However, the circulating tsRNA score is insufficient to detect the invasiveness of NSCLC. Compared with the postoperative pathological examination of the majority opinion of pathologists, the AUCs of preoperative circulating tsRNA scores for detecting invasiveness of NSCLC were 0.682 (discovery cohort), 0.664 (internal validation cohort), and 0.719 (external validation cohort). Additionally, the AUCs of the diagnostic accuracy for pathologists were 0.860, 0.862, and 0.773 in the senior pathologist and 0.534, 0.569, and 0.621 in the junior pathologist, respectively, using intraoperative FS diagnosis (Figure 6A–C). These results showed that the diagnostic accuracy of the circulating tsRNA score was slightly higher than that of junior pathologists but significantly lower than that of senior pathologists.

To improve the accuracy of IA prediction, CT image data of the participants was involved. As maximum diameter and GGO composition were correlated with NSCLC invasiveness (Tables 7–9), a nomogram was established to explore more precise prediction for invasive adenocarcinoma probability controlling for the GGO component and maximum diameter (Figure 6D). The calibration curve showed that the nomogram achieved a good performance in predicting invasive adenocarcinoma (Figure 6E). Once again, ROC analysis was carried out. The five-tsRNA signature robustly distinguished IA patients from MIA patients in the discovery cohort (Figure 6F; AUC = 0.850, sensitivity 86.0%, specificity 81.4%), internal validation cohort (Figure 6G; AUC = 0.784, sensitivity 78.8%, specificity 78.1%), and external validation cohort (Figure 6H; AUC = 0.837, sensitivity 85.7%, specificity 84.0%).
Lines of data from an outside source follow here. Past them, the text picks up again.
-- ==== Sys2Proof/Machine/Dispatch.lean ====
section
/-! DEFINITION. Sys2Proof/Machine/Dispatch.lean: the meaning of every instruction and event, one arm each. -/
namespace Sys2Proof.Machine

def exec (i : Instr) (s : State) : Host.Outcome State Fault Refusal :=
  match i with
  | .cursorFetch c x t => Sys2Proof.Machine.execCursorFetch c x t s
  | .loop nc ts stages p => Sys2Proof.Machine.execLoop nc ts stages p s
  | .loope nc => Sys2Proof.Machine.execLoope nc s
  | .rdv => Sys2Proof.Machine.execRdv s
  | .stg r => Sys2Proof.Machine.execStg r s
  | .nop => Sys2Proof.Machine.execNop s
  | .join => Sys2Proof.Machine.execJoin s
  | .fork mask off => Sys2Proof.Machine.execFork mask off s
  | .setf f a sc add => Sys2Proof.Machine.execSetf f a sc add s
  | .waitf f a sc cond gate => Sys2Proof.Machine.execWaitf f a sc cond gate s
  | .phaseRel sc => Sys2Proof.Machine.execPhaseRel sc s
  | .phaseAcq sc => Sys2Proof.Machine.execPhaseAcq sc s
  | .phaseAcqrel sc => Sys2Proof.Machine.execPhaseAcqrel sc s
  | .fence src dst => Sys2Proof.Machine.execFence src dst s
  | .tend => Sys2Proof.Machine.execTend s
  | .tspawn d a => Sys2Proof.Machine.execTspawn d a s
  | .fnew d => Sys2Proof.Machine.execFnew d s
  | .fatt d a b => Sys2Proof.Machine.execFatt d a b s
  | .fres a b => Sys2Proof.Machine.execFres a b s
  | .fget d a => Sys2Proof.Machine.execFget d a s
  | .ffree a => Sys2Proof.Machine.execFfree a s
  | .csubmit d a => Sys2Proof.Machine.execCsubmit d a s
  | .cwatch a b => Sys2Proof.Machine.execCwatch a b s
  | .cunwatch a => Sys2Proof.Machine.execCunwatch a s
  | .cpoll d a => Sys2Proof.Machine.execCpoll d a s
  | .xcmdReply c x => Sys2Proof.Machine.execXcmdReply c x s
  | .trap code => Sys2Proof.Machine.execTrap code s
  | .eret => Sys2Proof.Machine.execEret s
  | .wfe a => Sys2Proof.Machine.execWfe a s
  | .wfeTimeout c x => Sys2Proof.Machine.execWfeTimeout c x s
  | .csave a ctx => Sys2Proof.Machine.execCsave a ctx s
  | .cload a ctx => Sys2Proof.Machine.execCload a ctx s
  | .hall => Sys2Proof.Machine.execHall s
  | .hone a => Sys2Proof.Machine.execHone a s
  | .s1va a b => Sys2Proof.Machine.execS1va a b s
  | .s1asid b => Sys2Proof.Machine.execS1asid b s
  | .s1all => Sys2Proof.Machine.execS1all s
  | .s2ipa a b => Sys2Proof.Machine.execS2ipa a b s
  | .s2part b => Sys2Proof.Machine.execS2part b s
  | .preempt a ctx => Sys2Proof.Machine.execPreempt a ctx s
  | .resume ctx => Sys2Proof.Machine.execResume ctx s
  | .requeue ctx => Sys2Proof.Machine.execRequeue ctx s
  | .abort ctx => Sys2Proof.Machine.execAbort ctx s
  | .bopen ctx => Sys2Proof.Machine.execBopen ctx s
  | .bclose ctx => Sys2Proof.Machine.execBclose ctx s
  | .doorbell a ctx => Sys2Proof.Machine.execDoorbell a ctx s
  | .add d a b => Sys2Proof.Machine.execAdd d a b s
  | .sub d a b => Sys2Proof.Machine.execSub d a b s
  | .and d a b => Sys2Proof.Machine.execAnd d a b s
  | .or d a b => Sys2Proof.Machine.execOr d a b s
  | .xor d a b => Sys2Proof.Machine.execXor d a b s
  | .sll d a b => Sys2Proof.Machine.execSll d a b s
  | .srl d a b => Sys2Proof.Machine.execSrl d a b s
  | .sra d a b => Sys2Proof.Machine.execSra d a b s
  | .slt d a b => Sys2Proof.Machine.execSlt d a b s
  | .sltu d a b => Sys2Proof.Machine.execSltu d a b s
  | .min d a b => Sys2Proof.Machine.execMin d a b s
  | .max d a b => Sys2Proof.Machine.execMax d a b s
  | .minu d a b => Sys2Proof.Machine.execMinu d a b s
  | .maxu d a b => Sys2Proof.Machine.execMaxu d a b s
  | .mul d a b => Sys2Proof.Machine.execMul d a b s
  | .mulh d a b => Sys2Proof.Machine.execMulh d a b s
  | .mulhu d a b => Sys2Proof.Machine.execMulhu d a b s
  | .div d a b => Sys2Proof.Machine.execDiv d a b s
  | .divu d a b => Sys2Proof.Machine.execDivu d a b s
  | .rem d a b => Sys2Proof.Machine.execRem d a b s
  | .remu d a b => Sys2Proof.Machine.execRemu d a b s
  | .addi d a imm => Sys2Proof.Machine.execAddi d a imm s
  | .andi d a imm => Sys2Proof.Machine.execAndi d a imm s
  | .ori d a imm => Sys2Proof.Machine.execOri d a imm s
  | .xori d a imm => Sys2Proof.Machine.execXori d a imm s
  | .slli d a imm => Sys2Proof.Machine.execSlli d a imm s
  | .srli d a imm => Sys2Proof.Machine.execSrli d a imm s
  | .srai d a imm => Sys2Proof.Machine.execSrai d a imm s
  | .slti d a imm => Sys2Proof.Machine.execSlti d a imm s
  | .sltiu d a imm => Sys2Proof.Machine.execSltiu d a imm s
  | .lil d imm => Sys2Proof.Machine.execLil d imm s
  | .lih d imm => Sys2Proof.Machine.execLih d imm s
  | .ldI8 d a imm => Sys2Proof.Machine.execLdI8 d a imm s
  | .ldUi8 d a imm => Sys2Proof.Machine.execLdUi8 d a imm s
  | .ldI16 d a imm => Sys2Proof.Machine.execLdI16 d a imm s
  | .ldUi16 d a imm => Sys2Proof.Machine.execLdUi16 d a imm s
  | .ldI32 d a imm => Sys2Proof.Machine.execLdI32 d a imm s
  | .ldUi32 d a imm => Sys2Proof.Machine.execLdUi32 d a imm s
  | .ldI64 d a imm => Sys2Proof.Machine.execLdI64 d a imm s
  | .stI8 r a imm => Sys2Proof.Machine.execStI8 r a imm s
  | .stI16 r a imm => Sys2Proof.Machine.execStI16 r a imm s
  | .stI32 r a imm => Sys2Proof.Machine.execStI32 r a imm s
  | .stI64 r a imm => Sys2Proof.Machine.execStI64 r a imm s
  | .ctlStorePerform c x => Sys2Proof.Machine.execCtlStorePerform c x s
  | .ctlLoadReturn c x => Sys2Proof.Machine.execCtlLoadReturn c x s
  | .beq a b off => Sys2Proof.Machine.execBeq a b off s
  | .bne a b off => Sys2Proof.Machine.execBne a b off s
  | .blt a b off => Sys2Proof.Machine.execBlt a b off s
  | .bge a b off => Sys2Proof.Machine.execBge a b off s
  | .bltu a b off => Sys2Proof.Machine.execBltu a b off s
  | .bgeu a b off => Sys2Proof.Machine.execBgeu a b off s
  | .jal d off => Sys2Proof.Machine.execJal d off s
  | .jalr d a imm => Sys2Proof.Machine.execJalr d a imm s
  | .csrr d csr => Sys2Proof.Machine.execCsrr d csr s
  | .csrw a csr => Sys2Proof.Machine.execCsrw a csr s
  | .csrx d a csr => Sys2Proof.Machine.execCsrx d a csr s
  | .hdrw d field a => Sys2Proof.Machine.execHdrw d field a s
  | .hdrr d a field => Sys2Proof.Machine.execHdrr d a field s
  | .vmov v => Sys2Proof.Machine.execVmov v s
  | .vsel v => Sys2Proof.Machine.execVsel v s
  | .vadd v => Sys2Proof.Machine.execVadd v s
  | .vsub v => Sys2Proof.Machine.execVsub v s
  | .vmul v => Sys2Proof.Machine.execVmul v s
  | .vmulh v => Sys2Proof.Machine.execVmulh v s
  | .vfma v => Sys2Proof.Machine.execVfma v s
  | .vfms v => Sys2Proof.Machine.execVfms v s
  | .vfnma v => Sys2Proof.Machine.execVfnma v s
  | .vmin v => Sys2Proof.Machine.execVmin v s
  | .vmax v => Sys2Proof.Machine.execVmax v s
  | .vabs v => Sys2Proof.Machine.execVabs v s
  | .vneg v => Sys2Proof.Machine.execVneg v s
  | .vand v => Sys2Proof.Machine.execVand v s
  | .vor v => Sys2Proof.Machine.execVor v s
  | .vxor v => Sys2Proof.Machine.execVxor v s
  | .vnot v => Sys2Proof.Machine.execVnot v s
  | .vsll v => Sys2Proof.Machine.execVsll v s
  | .vsrl v => Sys2Proof.Machine.execVsrl v s
  | .vsra v => Sys2Proof.Machine.execVsra v s
  | .vcmpeq v => Sys2Proof.Machine.execVcmpeq v s
  | .vcmpne v => Sys2Proof.Machine.execVcmpne v s
  | .vcmplt v => Sys2Proof.Machine.execVcmplt v s
  | .vcmple v => Sys2Proof.Machine.execVcmple v s
  | .vcvt v => Sys2Proof.Machine.execVcvt v s
  | .vcvte v => Sys2Proof.Machine.execVcvte v s
  | .vcvtl v => Sys2Proof.Machine.execVcvtl v s
  | .vrand v => Sys2Proof.Machine.execVrand v s
  | .vexp v => Sys2Proof.Machine.execVexp v s
  | .vlog v => Sys2Proof.Machine.execVlog v s
  | .vrcp v => Sys2Proof.Machine.execVrcp v s
  | .vrsqrt v => Sys2Proof.Machine.execVrsqrt v s
  | .vtanh v => Sys2Proof.Machine.execVtanh v s
  | .vgelu v => Sys2Proof.Machine.execVgelu v s
  | .vdiv v => Sys2Proof.Machine.execVdiv v s
  | .vsqrt v => Sys2Proof.Machine.execVsqrt v s
  | .vlvl v => Sys2Proof.Machine.execVlvl v s
  | .vradd v => Sys2Proof.Machine.execVradd v s
  | .vrmin v => Sys2Proof.Machine.execVrmin v s
  | .vrmax v => Sys2Proof.Machine.execVrmax v s
  | .vscanadd v => Sys2Proof.Machine.execVscanadd v s
  | .vscanmax v => Sys2Proof.Machine.execVscanmax v s
  | .vperm v => Sys2Proof.Machine.execVperm v s
  | .vshuf v => Sys2Proof.Machine.execVshuf v s
  | .vbcast v => Sys2Proof.Machine.execVbcast v s
  | .vbcasts v => Sys2Proof.Machine.execVbcasts v s
  | .vrot v => Sys2Proof.Machine.execVrot v s
  | .vtopnm v => Sys2Proof.Machine.execVtopnm v s
  | .kand v => Sys2Proof.Machine.execKand v s
  | .kor v => Sys2Proof.Machine.execKor v s
  | .kxor v => Sys2Proof.Machine.execKxor v s
  | .kandn v => Sys2Proof.Machine.execKandn v s
  | .knot v => Sys2Proof.Machine.execKnot v s
  | .kmov v => Sys2Proof.Machine.execKmov v s
  | .vecResultComplete c => Sys2Proof.Machine.execVecResultComplete c s
  | .sliResultComplete c => Sys2Proof.Machine.execSliResultComplete c s
  | .mzero h => Sys2Proof.Machine.execMzero h s
  | .mma h ovw => Sys2Proof.Machine.execMma h ovw s
  | .mmat h ovw => Sys2Proof.Machine.execMmat h ovw s
  | .mmas h ovw dm => Sys2Proof.Machine.execMmas h ovw dm s
  | .mdrain h rm => Sys2Proof.Machine.execMdrain h rm s
  | .mtxCommandComplete c => Sys2Proof.Machine.execMtxCommandComplete c s
  | .awcfg w mode => Sys2Proof.Machine.execAwcfg w mode s
  | .awgo w => Sys2Proof.Machine.execAwgo w s
  | .awstop w => Sys2Proof.Machine.execAwstop w s
  | .awgather w iq => Sys2Proof.Machine.execAwgather w iq s
  | .awscat w iq => Sys2Proof.Machine.execAwscat w iq s
  | .walkerEntry c w => Sys2Proof.Machine.execWalkerEntry c w s
  | .cpy h delta gs pr ch => Sys2Proof.Machine.execCpy h delta gs pr ch s
  | .cpyc h rm ch => Sys2Proof.Machine.execCpyc h rm ch s
  | .cpym h hx mop ovw ch => Sys2Proof.Machine.execCpym h hx mop ovw ch s
  | .cpyd h rm repl ch => Sys2Proof.Machine.execCpyd h rm repl ch s
  | .cpyh h ch => Sys2Proof.Machine.execCpyh h ch s
  | .cwp h trk ch => Sys2Proof.Machine.execCwp h trk ch s
  | .granulePerformed c ch => Sys2Proof.Machine.execGranulePerformed c ch s
  | .hostDmaResume n => Sys2Proof.Machine.execHostDmaResume n s
  | .copyComplete c ch => Sys2Proof.Machine.execCopyComplete c ch s
  | .sadd o => Sys2Proof.Machine.execSadd o s
  | .smin o => Sys2Proof.Machine.execSmin o s
  | .smax o => Sys2Proof.Machine.execSmax o s
  | .sor o => Sys2Proof.Machine.execSor o s
  | .sand o => Sys2Proof.Machine.execSand o s
  | .sxor o => Sys2Proof.Machine.execSxor o s
  | .sxch o => Sys2Proof.Machine.execSxch o s
  | .scas o => Sys2Proof.Machine.execScas o s
  | .sflush h => Sys2Proof.Machine.execSflush h s
  | .saeWordComplete c => Sys2Proof.Machine.execSaeWordComplete c s
  | .fopen h fn ln => Sys2Proof.Machine.execFopen h fn ln s
  | .fclose h fn sv => Sys2Proof.Machine.execFclose h fn sv s
  | .ftbl h tb => Sys2Proof.Machine.execFtbl h tb s
  | .ftblImageCheck c => Sys2Proof.Machine.execFtblImageCheck c s
  | .fpush h fn tb => Sys2Proof.Machine.execFpush h fn tb s
  | .fpop h fn et => Sys2Proof.Machine.execFpop h fn et s
  | .fmark h fn mk => Sys2Proof.Machine.execFmark h fn mk s
  | .fdrop h fn mk => Sys2Proof.Machine.execFdrop h fn mk s
  | .fsplitSplit h fn cf => Sys2Proof.Machine.execFsplitSplit h fn cf s
  | .fsplitTake h fn cf => Sys2Proof.Machine.execFsplitTake h fn cf s
  | .fsplitImport h cf => Sys2Proof.Machine.execFsplitImport h cf s
  | .fsplitImportCheck c => Sys2Proof.Machine.execFsplitImportCheck c s
  | .fjoin h fn cf => Sys2Proof.Machine.execFjoin h fn cf s
  | .fstat h fn clr => Sys2Proof.Machine.execFstat h fn clr s
  | .furWordComplete c => Sys2Proof.Machine.execFurWordComplete c s
  | .furrowChunkMove c fn => Sys2Proof.Machine.execFurrowChunkMove c fn s
  | .stopAccept c x => Sys2Proof.Machine.execStopAccept c x s
  | .stopRecord c x => Sys2Proof.Machine.execStopRecord c x s
  | .bracketForce c x => Sys2Proof.Machine.execBracketForce c x s
  | .breakpointFire b => Sys2Proof.Machine.execBreakpointFire b s
  | .keyMismatch c x => Sys2Proof.Machine.execKeyMismatch c x s
  | .uncorrectedSoftError line => Sys2Proof.Machine.execUncorrectedSoftError line s
  | .dispatchSelect => Sys2Proof.Machine.execDispatchSelect s
  | .drainingEnd c x => Sys2Proof.Machine.execDrainingEnd c x s
  | .taskAge => Sys2Proof.Machine.execTaskAge s
  | .sliceStart => Sys2Proof.Machine.execSliceStart s
  | .watchedStart c x => Sys2Proof.Machine.execWatchedStart c x s
  | .collectiveOpComplete p idx => Sys2Proof.Machine.execCollectiveOpComplete p idx s
  | .frameReceive port f => Sys2Proof.Machine.execFrameReceive port f s
  | .darudPacketReceive n p => Sys2Proof.Machine.execDarudPacketReceive n p s
  | .darudAckReceive n seq => Sys2Proof.Machine.execDarudAckReceive n seq s
  | .darudNackReceive n seq late => Sys2Proof.Machine.execDarudNackReceive n seq late s
  | .backoffExpire n => Sys2Proof.Machine.execBackoffExpire n s
  | .retransmitTimeout n => Sys2Proof.Machine.execRetransmitTimeout n s
  | .ackTimer n => Sys2Proof.Machine.execAckTimer n s
  | .bounceReplay n => Sys2Proof.Machine.execBounceReplay n s
  | .connectionInvalidate n => Sys2Proof.Machine.execConnectionInvalidate n s
  | .gangStart => Sys2Proof.Machine.execGangStart s
  | .gstatReady => Sys2Proof.Machine.execGstatReady s
  | .gstatAbort => Sys2Proof.Machine.execGstatAbort s
  | .cgrantWrite c x v => Sys2Proof.Machine.execCgrantWrite c x v s
  | .pfloorWrite p v => Sys2Proof.Machine.execPfloorWrite p v s
  | .carbdWrite v => Sys2Proof.Machine.execCarbdWrite v s
  | .carbpWrite v => Sys2Proof.Machine.execCarbpWrite v s
  | .create => Sys2Proof.Machine.execCreate s
  | .reset => Sys2Proof.Machine.execReset s
  | .resetFenceTimeout => Sys2Proof.Machine.execResetFenceTimeout s
  | .checkpoint => Sys2Proof.Machine.execCheckpoint s
  | .replay => Sys2Proof.Machine.execReplay s
  | .scrub => Sys2Proof.Machine.execScrub s
  | .pcmdComplete => Sys2Proof.Machine.execPcmdComplete s
  | .dselWrite die n v => Sys2Proof.Machine.execDselWrite die n v s
  | .sampleTick => Sys2Proof.Machine.execSampleTick s
  | .windowSummary => Sys2Proof.Machine.execWindowSummary s
  | .dbellWrite p v => Sys2Proof.Machine.execDbellWrite p v s
  | .hqcfgWrite q v => Sys2Proof.Machine.execHqcfgWrite q v s
  | .hostLinkError q => Sys2Proof.Machine.execHostLinkError q s
  | .atsInvalidation pasid addr => Sys2Proof.Machine.execAtsInvalidation pasid addr s
  | .bootwinWrite v => Sys2Proof.Machine.execBootwinWrite v s
  | .areqGo => Sys2Proof.Machine.execAreqGo s
  | .powerOnReset => Sys2Proof.Machine.execPowerOnReset s
  | .thermalThrottle on => Sys2Proof.Machine.execThermalThrottle on s
  | .thermalShutdown => Sys2Proof.Machine.execThermalShutdown s
  | .registerWrite who off v => Sys2Proof.Machine.execRegisterWrite who off v s
  | .linkBringUp port full => Sys2Proof.Machine.execLinkBringUp port full s
  | .hostQueueCommand q h => Sys2Proof.Machine.execHostQueueCommand q h s
  | .powerStateD3hot => Sys2Proof.Machine.execPowerStateD3hot s

end Sys2Proof.Machine
end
To further evaluate the diagnostic performance of the Invasive Adenocarcinoma Nodules Probability nomogram, the CT-based Lung-DL model, which was constructed based on CT information in our previous study, was used for comparison. The AUCs of diagnostic accuracy for the Lung-DL model were 0.840 (sensitivity 87.8%, specificity 77.1%, discovery cohort), 0.786 (sensitivity 48.9%, specificity 96.9%, internal validation cohort), and 0.759 (sensitivity 50.0%, specificity 96.0%, external validation cohort). Through comparison, the diagnostic accuracy of the Malignant Nodules Probability nomogram could achieve a similar level to the Lung-DL model. The specificity of the Malignant Nodules Probability nomogram was slightly lower than the Lung-DL model, but achieved better sensitivity.
In general, our five-tsRNA diagnostic model showed prospective capacity in predicting invasive components in malignant lesions, which could aid surgical decision-making and provide hints in FS diagnosis.
4 DISCUSSION
Recent CT screening trials including The National Lung Screening Trial (NLST), The European Multicentric Italian Lung Detection (MILD) study, and the Nederlands-Leuvens Longkanker Screenings ONderzoek (NELSON) have confirmed the significance of LDCT in high-risk patients.25-27 The current judgment of pulmonary nodules is mainly dependent on the experience of pathologists or assessment of clinical risk models such as the Mayo Clinic Model. High-risk patients are recommended for biopsy or surgical resection, and low-risk patients are monitored with follow-up CT.28 However, the current clinical management of pulmonary nodules produces a high rate of diagnostic errors, which drives the patients toward unnecessary invasive biopsy or repeated CT scanning, especially in the nonsmoking population.29 Thus, a highly accurate noninvasive risk assessment strategy is critical.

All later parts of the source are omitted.